Jondeau G, Katz S D, Zohman L, Goldberger M, McCarthy M, Bourdarias J P, LeJemtel T H
Department of Medicine, Albert Einstein College of Medicine, Bronx, N.Y. 10461.
Circulation. 1992 Nov;86(5):1351-6. doi: 10.1161/01.cir.86.5.1351.
In addition to depressed cardiac reserve, peripheral factors may contribute to limit maximal exercise capacity in patients with congestive heart failure (CHF). To investigate the role of reduced active skeletal muscle mass, peak oxygen uptake (VO2, milligrams per kilogram per minute) was determined during maximal symptom-limited exercise involving the lower limbs (LL) alone and the lower limbs and upper limbs (LL+UL) combined in patients with CHF and in normal subjects of similar age and sex.
LL bicycle exercise was performed upright with a ramp protocol and continuous expired gas analysis. When respiratory exchange ratio (RER) reached 1.0, UL exercise was initiated at constant load with the use of a cranking device positioned at shoulder level. LL exercise alone and combined LL+UL exercise were performed on separate days in randomized order by 24 patients with CHF and seven normal subjects. In patients with CHF, peak VO2 was greater during combined LL+UL exercise than during LL exercise alone, i.e., 15.8 +/- 0.8 versus 14.2 +/- 0.9 ml.kg-1.min-1 (p < 0.001), whereas in normal subjects, maximal VO2 was similar during the two tests, i.e., 26.7 versus 26.2 ml.kg-1.min-1 (NS). The increase in peak VO2 during combined LL+UL exercise relative to LL exercise alone was almost exclusively observed in patients with peak VO2 < 15 ml.kg-1.min-1 (mean increase, 21.7 +/- 4.1%). Peak VO2 during combined LL and UL exercise did not increase relative to LL exercise alone in patients with peak VO2 > 15 ml.kg-1.min-1 and in normal subjects of similar age and sex, i.e., 0.1 +/- 4.0% and 2.0 +/- 2.3% respectively.

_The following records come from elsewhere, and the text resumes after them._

/-- The fault collector (Table 17-7). -/
structure Collector where
  /-- FC_CTL.NOTIFY_EN, 1 bit; reset 0. -/
  notifyEn : Bool
  /-- FC_CTL.NOTIFY_CORE, 10 bits; reset 0. -/
  notifyCore : BitVec 10
  /-- FC_STATUS.OVERWRITTEN, 32 bits saturating; reset 0. -/
  overwritten : Nat
  /-- FC_STATUS.LAST_SEQ, 32 bits; reset 0. -/
  last : Nat
  /-- FC_ACKED.SEQ, 32 bits; reset 0. -/
  acked : Nat
  /-- RESET_CMD.CLASS, 3 bits; reset 0. -/
  rclass : BitVec 3
  /-- RESET_CMD.INDEX, 10 bits; reset 0. -/
  rindex : BitVec 10
  /-- RESET_RESULT, 64 bits, held in VAON; reset NONE at a cold reset. -/
  rres : Chan
  /-- FC_LOG0–1023, 128 bits each; reset 0. -/
  log : Table (BitVec 128)
  /-- The SEQ of the newest record of each (source, class), by 16 × source + class, R437; reset none. -/
  newest : Table Nat
  /-- The highest SEQ stored with LEVEL 1 or above, R438; reset 0. -/
  noted : Nat
  /-- Cores that hold FAULT_NOTIFY at H, each with the SEQ of the level-3 record, R438; reset none. -/
  stops : List (Nat × Nat)
  /-- Fences whose unit has finished the On fencing column, R441; reset none. -/
  done : List Nat
  /-- Base dies lost, R445; reset none. -/
  lost : List Nat
  /-- Base dies toward whose station each base die or the hub has lost its ring pair, as (from, to), R445; reset none. -/
  pairs : List (Nat × Nat)
  /-- The persistent log, 256 slots, nonvolatile, R450; DESIGN CHOICE empty. -/
  plog : Table PSlot
  /-- Records written to the persistent log so far, R451. -/
  pnext : Nat
  /-- PLOG_STATUS.PLOG_DROPPED, 32 bits saturating; reset 0. -/
  dropped : Nat
  /-- A level-5 record has placed FULL_RESET in the queue and is its cause record, R447; reset false. -/
  caused : Bool
  deriving DecidableEq, Repr

/-- The Steward's Brixmen side and the management port (R471–R479). -/
structure Mgmt where
  /-- The management key once SET_MKEY has replaced the fused one, 384 bits, nonvolatile, R472; DESIGN CHOICE none. -/
  key : Option (BitVec 384)
  /-- MGMT_NET.IPV4, 32 bits; straps. -/
  ip : BitVec 32
  /-- MGMT_NET.PREFIX, 6 bits; reset 16. -/
  plen : Nat
  /-- MGMT_RESULT, 64 bits, VAON; reset NONE. -/
  res : Chan
  /-- MGMT_VIOL.AUTH, 16 bits saturating; reset 0. -/
  auth : Nat
  /-- MGMT_VIOL.STALE, 16 bits saturating; reset 0. -/
  stale : Nat
  /-- MGMT_VIOL.RATE, 16 bits saturating; reset 0. -/
  rate : Nat
  /-- MGMT_VIOL.MALFORMED, 16 bits saturating; reset 0. -/
  malformed : Nat
  /-- Other frames dropped by the management port, R372; reset 0. -/
  dropped : Nat
  /-- Accepted requests whose operation has not yet been performed, R473; reset none. -/
  accepted : List MReq
  /-- The running command, R475; reset none. -/
  running : Option MReq
  /-- Accepted requests within the last 2 s: time and TAG, R473; reset none. -/
  recent : List (Nat × BitVec 384)
  /-- Times of refusals answered within 1 s, R473; reset none. -/
  refused : List Nat
  /-- The event destination: address and port, VAON, R479; reset port 0. -/
  dest : BitVec 32 × Nat
  /-- ESEQ of the last event, VAON, R479; reset 0. -/
  eseq : Nat
  /-- ESEQ of the last event that was sent, VAON, Table 19-4; reset 0. -/
  eseqSent : Nat
  /-- Times of events sent within 1 s, R479; reset none. -/
  events : List Nat
  deriving DecidableEq, Repr

/-- What the package puts out. -/
inductive Output where
  /-- A frame leaves the PCS of a link, without its FCS. -/
  | frame (port link : Nat) (bytes : List Byte)
  /-- A frame leaves the management port (R372). -/
  | mgmt (bytes : List Byte)
  /-- A Brixmen datagram leaves the management port for an IPv4 address and UDP port (R471). -/
  | datagram (ip : BitVec 32) (port : Nat) (bytes : List Byte)
  /-- The SMBus target answers a Read Byte, or NACKs it. -/
  | smbus (answer : Option Byte)
  /-- An AVSBus master writes a voltage: master, rail select, mV. -/
  | avsWrite (master sel mv : Nat)
  /-- An AVSBus master reads Status: master, rail select. -/
  | avsStatus (master sel : Nat)
  /-- A DTL message goes to the guest die. -/
  | dtl (bytes : List Byte)
  /-- Bits leave TDO. -/
  | tdo (bits : List Bool)
  deriving DecidableEq, Repr

/-- What lies on the board's side: supplies, resets, straps, clocks and JTAG (Chapter 20). -/
structure Board where
  /-- VAON stands in its range, R482; reset true. -/
  vaon : Bool
  /-- COLD_RST_N is held low, R488; reset false. -/
  rstLow : Bool
  /-- The package is in cold reset, R488; reset false. -/
  cold : Bool
  /-- The cold reset under way has written its persistent-log record, R488; reset false. -/
  logged : Bool
  /-- When the last cause of the cold reset was released, R488; reset none. -/
  released : Option Nat
  /-- A thermal trip is in force: THERMTRIP_N is low, R492; reset false. -/
  trip : Bool
  /-- The hottest sensor of each base die, °C, as last reported, R492; DESIGN CHOICE 25. -/
  temps : Table Nat
  /-- MGMT_ID as sampled, 16 bits, R486; DESIGN CHOICE 0x0100. -/
  mgmtId : BitVec 16
  /-- SMB_ADDR as sampled, 3 bits, R486; DESIGN CHOICE 0. -/
  smbAddr : BitVec 3
  /-- TESTMODE read 1 at the sample, R487; reset false. -/
  testMode : Bool
  /-- Clocked islands whose reference is lost, R443; reset none. -/
  clocks : List Nat
  /-- The JTAG instruction: 0 BYPASS, 1 IDCODE, 2 SAMPLE/PRELOAD, 3 EXTEST, 4 CLAMP, 5 HIGHZ, R489; reset IDCODE. -/
  jtag : Nat
  /-- The boundary register: a bit for each of the 41 CMOS and SMBus lands of Table 20-3, R489; DESIGN CHOICE 0. -/
  boundary : BitVec 41
  /-- The lands are driven by EXTEST or CLAMP (some), or floated by HIGHZ (none); reset not driven. -/
  driven : Option (Option (BitVec 41))
  deriving DecidableEq, Repr


/-- The state of the block. -/
structure State where
  /-- The queue of commands that wait, first in, first out; the model's own; reset empty. -/
  pending : List Instr
  /-- Messages and notices sent and not yet arrived, oldest first; the model's own; reset empty. -/
  inflight : List Instr
  /-- The step counter from which free values are drawn; the model's own; DESIGN CHOICE 0. -/
  free : Nat
  /-- The time base, R432. -/
  time : TimeBase
  /-- The cores by global core number, R17. -/
  cores : Table Core
  /-- RESET_ENTRY as the Sequencer or software last wrote it, 64 bits by core, R121; reset 0x1_0000. -/
  resetEntry : Table Word
  /-- Homes, fabric and memory, Chapters 08 to 10. -/
  hier : Hier
  /-- The interrupt router, Table 11-3. -/
  router : Router
  /-- QoS and the governor, Table 11-6. -/
  qos : Qos
  /-- The security block, Table 12-4. -/
  sec : Sec
  /-- Power, Table 16-5. -/
  power : Power
  /-- The loader and the Sequencer, R42–R68. -/
  seq : Seq
  /-- Messages held at junctions, R20; reset none. -/
  junction : List Junction
  /-- VIOLATION.COUNT of each block, 32 bits saturating, by the physical address of its window, R8, R30, R32; reset 0. -/
  viol : Table Nat
  /-- Units under a fence: domain numbers, 1000 + 96n + s for slices, 1400 + n base dies, 1410 + c compute dies, 1430 the
  governor, R439; reset none. -/
  fenced : List Nat
  /-- The mirror engine and the pairing, Chapter 15. -/
  mirror : Mirror
  /-- Ethernet ports P0–P7, Table 13-2. -/
  ports : Table Port
  /-- Queue engines 0 and 1, Table 13-3. -/
  engines : Table QEng
  /-- Queue pairs by QPN, R355; reset none. -/
  qps : Table Qp
  /-- The guest port, Table 13-9. -/
  guest : Guest
  /-- Compressor lanes 0–3, Table 14-1. -/
  lanes : Table Lane
  /-- Engine reads under way, R249; reset none. -/
  readers : List Reader
  /-- Engine writes not yet acknowledged that something waits for, R20; reset none. -/
  writers : List Writer
  /-- The fault collector, Table 17-7. -/
  fc : Collector
  /-- Brixmen, Chapter 19. -/
  mgmt : Mgmt
  /-- The board's side, Chapter 20. -/
  board : Board
  /-- What the package has put out, oldest first; the model's own; reset empty. -/
  out : List Output
  deriving DecidableEq, Repr

/-- A domain before anything has powered it: OFF (R43). -/
def Dom.initial : Dom := ⟨.off, 0, false, false, false, true, false, [], none, [], []⟩

/-- The uncore of a base die and the hub logic outside VAON, which are no switched domains but which rows power, reset and
drain (R496), run once an image is active. DESIGN CHOICE (log 54): until a row powers them off. -/
def Dom.running : Dom := { Dom.initial with st := .run, inReset := false }

/-- A result channel before any command: NONE (R33). -/
def Chan.none : Chan := ⟨0, 0, 0, 0⟩

/-- A slice at reset, before the CACHE section (R200). -/
def Slice.initial : Slice :=
  ⟨0, 1, 1, 0, 0, [], [], 0, 0, 0, 0, [], 0, 0, 0, false, []⟩

/-- A stack controller at reset. -/
def Mc.initial : Mc :=
  ⟨0, 0, 0, 0, 0, 0, 0, Chan.none, 0, 0, 0, 0, 0, 0, 0, none, [], [], 0, 0, 0, false, none, [], [], [], false, 0⟩

/-- A tag that is free. -/
def TagInfo.initial : TagInfo := ⟨0, none, 0, false, false, none, false⟩

/-- A fabric block at reset. -/
def FabBlock.initial : FabBlock := ⟨0, 0, 0, 0⟩

/-- A ring pair at reset. -/
def Pair.initial : Pair := ⟨0, 127, [], false, 0, 0, [], [], 0, []⟩

/-- A statistics record at reset. -/
def Stat.initial : Stat := ⟨false, 0, 0, 0, 0, 0, 0, []⟩

/-- The reset value of SW: PL 0b10, EX 1 (Table 4-2). -/
def swReset : Word := 0x22

/-- A core as it is after a core reset, before its domain runs (Table 3-1, R121, R169). -/
def Core.initial : Core :=
  { a := 0, x := 0, y := 0, l := 0, p := 0x10000, f := 0, va := 0, sw := swReset, sr := [], win := [], ovf := 0,
    run := .off, skipBp := false, stepDue := false, storeErr := none, ueDue := false, idx := 0, proven := false, seen := [],
    due := [], cur := [], errs := [], devSince := none, pfWait := [], sb := [], fmap := [], haze := [], pred := ⟨[], [], 0⟩, itlb := [], dtlb := [],
    l2tlb := [], wcache := [], tlbMark := false, bcasts := [], l1i := [], l1d := [], l2 := [], evict := [], lfsrI := 1,
    lfsrC := 1, lfsr2 := 1, reservoir := [], badI := [], lostD := [], lost2 := [], trackers := [], cleaned := [], kept := [],
    txns := [], stall := .none, doorbell := false, ipi := false, notify := false, notifyH := false, heldDel := [],
    enterAt := 0, entry := 0, owners := [], forced := false, before := .off }

/-- A tenant entry before TENANT_DEFAULTS is loaded. -/
def Tenant.initial : Tenant := ⟨false, false, false, false, 0, 0, 0, 0⟩

/-- An EID after reset: FREE (R334). -/
def Enclave.initial : Enclave := ⟨.free, [], [], 0⟩

/-- A rail at reset (Table 16-5). -/
def Rail.initial : Rail := ⟨false, 0, 0, 0, 0, []⟩

def Hier.initial : Hier :=
  { slices := [], dirs := [], txns := [], queues := [], wq := [], order := ⟨[], 0, [], [], [], 0⟩, mcs := [], dram := [],
    chk := [], tags := [], wrLines := [], wrBlocked := [], fab := [], pairs := [], stats := [], lost := [],
    layer1 := [], l1Late := [], lateSnoops := [], flights := [], arbs := [] }

def Router.initial : Router :=
  { pitBase := 0, qtid := 0, qres := Chan.none, direct := 0, posted := 0, returned := 0, discarded := 0, summary := [],
    tenants := [], resident := [], posts := [], quiesce := none, switching := [], paused := [], held := [] }

def Qos.initial : Qos :=
  { run := false, intervals := 0, rate := [], quota := [], tstat := [], bucket := [], used := [], starved := [],
    declined := [], occ := [], waiting := [] }

def Sec.initial : Sec :=
  { req := 0, res := Chan.none, restarts := 0, up := false, enclaves := [], running := none, baseRanges := [],
    coreRanges := [], healthy := true, drbg := 0, reseeds := 0, cuts := [] }

/-- The power block with no image: Off, POWER_CEIL 2,400 (R497). -/
def Power.initial : Power :=
  { doms := [], pkg := 3, transit := false, target := 0, res := Chan.none, wakeTime := BitVec.allOnes 64,
    wakeSmbus := false, wakeTimer := false, timerFired := false, ceil := 2400, now := 0, rails := [],
    dieLevel := [], thermal := [], critical := [], sensor := [], age := [], grant := 0, outside := 0, avs := [],
    sleep := none, asleep := [], wakeAfter := false }

def Seq.initial : Seq :=
  { staging := ⟨0, []⟩, open_ := false, pending := none, active := none, earlier := none, bringing := false, restoring := false,
    lastFailed := false, load := Chan.none, res := Chan.none, loaded := false, sections := [], writes := [],
    head := [], queue := [], run := none, operator := none, floor := 0 }

def Pv.initial : Pv := ⟨0, 0, []⟩

/-- A mirror slot that is FREE. -/
def Slot.initial : Slot :=
  { st := .free, tid := 0, active := false, ranges := [], epochMs := 0, stageBase := 0, stageLen := 0, stateBase := 0,
    committed := 0, bytes := 0, level := 0, epoch := 0, since := 0, phase := .none, sealed := [], walked := [], pausedUnits := [], woken := [],
    capture := none, full := false, catchUp := false, ended := 0, acked := 0, records := [], batch := [], nState := 0, nLines := 0,
    nOut := 0, marked := 0, markedNext := 0, heldBytes := 0, volume := 0, held := [], nextHeld := 1, staged := 0, stage := [],
    endAt := none, applied := 0, taking := false, contexts := [], stopped := false, final := 0 }

def Mirror.initial : Mirror :=
  { st := 0, partner := 0, did := 0, gen := 0, byLoss := false, left := false, leaving := none, limit := 64, logBase := 0,
    logLen := 0, cmd := 0, res := Chan.none, joining := none, skipped := 0, pv := Pv.initial, slots := [], mac := [],
    heard := [], seq := 1, expect := 1, ahead := [], gapSince := none, log := [], logNext := 0, viols := [],
    turn := 0 }

def Port.initial : Port :=
  { ready := 0, partner := 0, tx := 0, rx := 0, bad := 0, noMatch := 0, noBuf := 0, blocked := 0, pause := 0, txAdj := 0,
    rxAdj := 0, pv := Pv.initial, steer := [], steerQp := [], txq := [], deficit := [], turn := [], ceil := [],
    rxWait := [] }

def QEng.initial : QEng := ⟨0, 0, Chan.none, none⟩

/-- A stream at reset: disabled, BURST 64, its bucket full (Table 13-9). -/
def Stream.initial : Stream := ⟨0, 0, 64, (64000, 0), false, false⟩

/-- The guest port at reset: FENCE 1 (R379). -/
def Guest.initial : Guest :=
  { fence := true, auto_ := false, fenced := false, up := false, modules := 0, present := false, limit := 64,
    pv := Pv.initial, wins := [], streams := [], open_ := [], waiting := [], host := [], answers := [], writes := [],
    viols := [], budgetAt := none, sleepAt := none }

def Lane.initial : Lane := ⟨0, false, Chan.none, 0, 0, 0, 0, false, none, [], [], false⟩

def Collector.initial : Collector :=
  { notifyEn := false, notifyCore := 0, overwritten := 0, last := 0, acked := 0, rclass := 0, rindex := 0,
    rres := Chan.none, log := [], newest := [], noted := 0, stops := [], done := [], lost := [], pairs := [], plog := [],
    pnext := 0, dropped := 0, caused := false }

/-- Brixmen after a cold reset: the address that MGMT_ID gives (R471). -/
def Mgmt.initial (mgmtId : BitVec 16) : Mgmt :=
  { key := none, ip := 0xA9FE0000 ||| mgmtId.setWidth 32, plen := 16, res := Chan.none, auth := 0, stale := 0, rate := 0,
    malformed := 0, dropped := 0, accepted := [], running := none, recent := [], refused := [], dest := (0, 0), eseq := 0,
    eseqSent := 0, events := [] }
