-- ==== Sys2Proof/Machine/Ops.lean ====
section
/-! DEFINITION. Operations that every unit uses: the active image, the address map and placement, messages under way, tags
and statistics, faults and violations, result words. -/

namespace Sys2Proof.Machine

/-- What a command answers. -/
abbrev Out := Host.Outcome State Fault Refusal

/-- The effect of a command that names only what the part has; a command that does not faults. -/
def onWf (ok : Bool) (s : State) : Out := if ok then .next s else .fault .illFormed

/-! ### Time -/

/-- TIME in ns (R432). -/
def State.now (s : State) : Nat := s.time.sub / 10 ^ 10

/-! ### The image (R45–R53) -/

def Image.byte (im : Image) (o : Nat) : Nat := (tget im.bytes o 0).toNat

/-- `n` bytes at `o`, little-endian. -/
def Image.le (im : Image) (o : Nat) : Nat → Nat
  | 0 => 0
  | n + 1 => im.byte o + 256 * im.le (o + 1) n

/-- `n` bytes at `o` in order. -/
def Image.slice (im : Image) (o n : Nat) : List Byte := (List.range n).map fun i => tget im.bytes (o + i) 0

/-- Offset and length of the section of a type, by the directory (R46). -/
def Image.section? (im : Image) (ty : Nat) : Option (Nat × Nat) :=
  ((List.range 11).find? fun i => im.le (128 + 16 * i) 2 == ty).map
    fun i => (im.le (128 + 16 * i + 8) 8, im.le (128 + 16 * i + 4) 4)

/-- `n` bytes at offset `o` of a section; 0 where there is none. -/
def Image.sec (im : Image) (ty o n : Nat) : Nat :=
  match im.section? ty with
  | some (off, _) => im.le (off + o) n
  | none => 0

/-- A field of a section of the active image, `d` with no active image (R497). -/
def State.img (s : State) (ty o n d : Nat) : Nat :=
  match s.seq.active with
  | some im => im.sec ty o n
  | none => d

def secDieMap : Nat := 1
def secRoutes : Nat := 2
def secHome : Nat := 3
def secCache : Nat := 4
def secQos : Nat := 5
def secPower : Nat := 6
def secFault : Nat := 7
def secPorts : Nat := 8
def secTenant : Nat := 9
def secSteps : Nat := 10
def secGlobal : Nat := 11

/-- TIMEOUT_NS of a class (Table 9-6), the Octost defaults with no image. -/
def State.timeoutNs (s : State) (k : Nat) : Nat :=
  s.img secGlobal (0x10 + 4 * k) 4 ([2000000, 1000000, 2000000, 1000000, 2000000, 2000000, 1000000, 1000000].getD k 0)

/-- DRAIN_LIMIT_NS (R24, R497). -/
def State.drainLimit (s : State) : Nat := s.img secGlobal 8 4 4000000

/-- ENCLAVE_GRACE_NS (R53); with no image no enclave exists. -/
def State.enclaveGrace (s : State) : Nat := s.img secGlobal 12 4 10000000

/-- Whether base die n is enabled (R27, R50). -/
def State.baseEn (s : State) (n : Nat) : Bool := n < 4 && (s.img secDieMap 0 1 0).testBit n

/-- Whether compute die c is enabled. -/
def State.computeEn (s : State) (c : Nat) : Bool := c < 12 && (s.img secDieMap 4 2 0).testBit c

def State.bases (s : State) : List Nat := (List.range 4).filter s.baseEn

/-- The enabled stacks in ascending order. -/
def State.stacks (s : State) : List Nat := (s.bases.map fun n => [3 * n, 3 * n + 1, 3 * n + 2]).flatten

/-- Lines of one base die's DRAM: 384 GiB (R27). -/
def quarterLines : Nat := 3 * 2 ^ 31

/-- Populated DRAM lines (R27). -/
def State.dramLines (s : State) : Nat := s.bases.length * quarterLines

In contrast to normal subjects and patients with moderate CHF, patients with severe CHF do not exhaust their cardiopulmonary reserve during symptom-limited maximal LL exercise on a bicycle.
除了心脏储备功能下降外,外周因素可能也会限制充血性心力衰竭(CHF)患者的最大运动能力。为了研究骨骼肌活动量减少的作用,在最大症状限制运动期间,分别测定了仅涉及下肢(LL)以及下肢和上肢联合运动(LL + UL)时的峰值摄氧量(VO2,毫克/千克/分钟),研究对象为CHF患者以及年龄和性别相似的正常受试者。
采用斜坡方案和连续呼气末气体分析,患者直立进行LL自行车运动。当呼吸交换率(RER)达到1.0时,使用位于肩部水平的手摇装置以恒定负荷开始UL运动。24例CHF患者和7名正常受试者以随机顺序在不同日期分别进行单独的LL运动和联合LL + UL运动。在CHF患者中,联合LL + UL运动时的峰值VO2高于单独LL运动时,即分别为15.8±0.8与14.2±0.9 ml·kg-1·min-1(p < 0.001),而在正常受试者中,两项测试中的最大VO2相似,即分别为26.7与26.2 ml·kg-1·min-1(无显著性差异)。联合LL + UL运动相对于单独LL运动时峰值VO2的增加几乎仅在峰值VO2 < 15 ml·kg-1·min-1的患者中观察到(平均增加21.7±4.1%)。在峰值VO2 > 15 ml·kg-1·min-1的患者以及年龄和性别相似的正常受试者中,联合LL和UL运动时的峰值VO2相对于单独LL运动并未增加,分别为0.1±4.0%和2.0±2.3%。
与正常受试者和中度CHF患者相比,重度CHF患者在症状限制的最大LL自行车运动期间并未耗尽其心肺储备。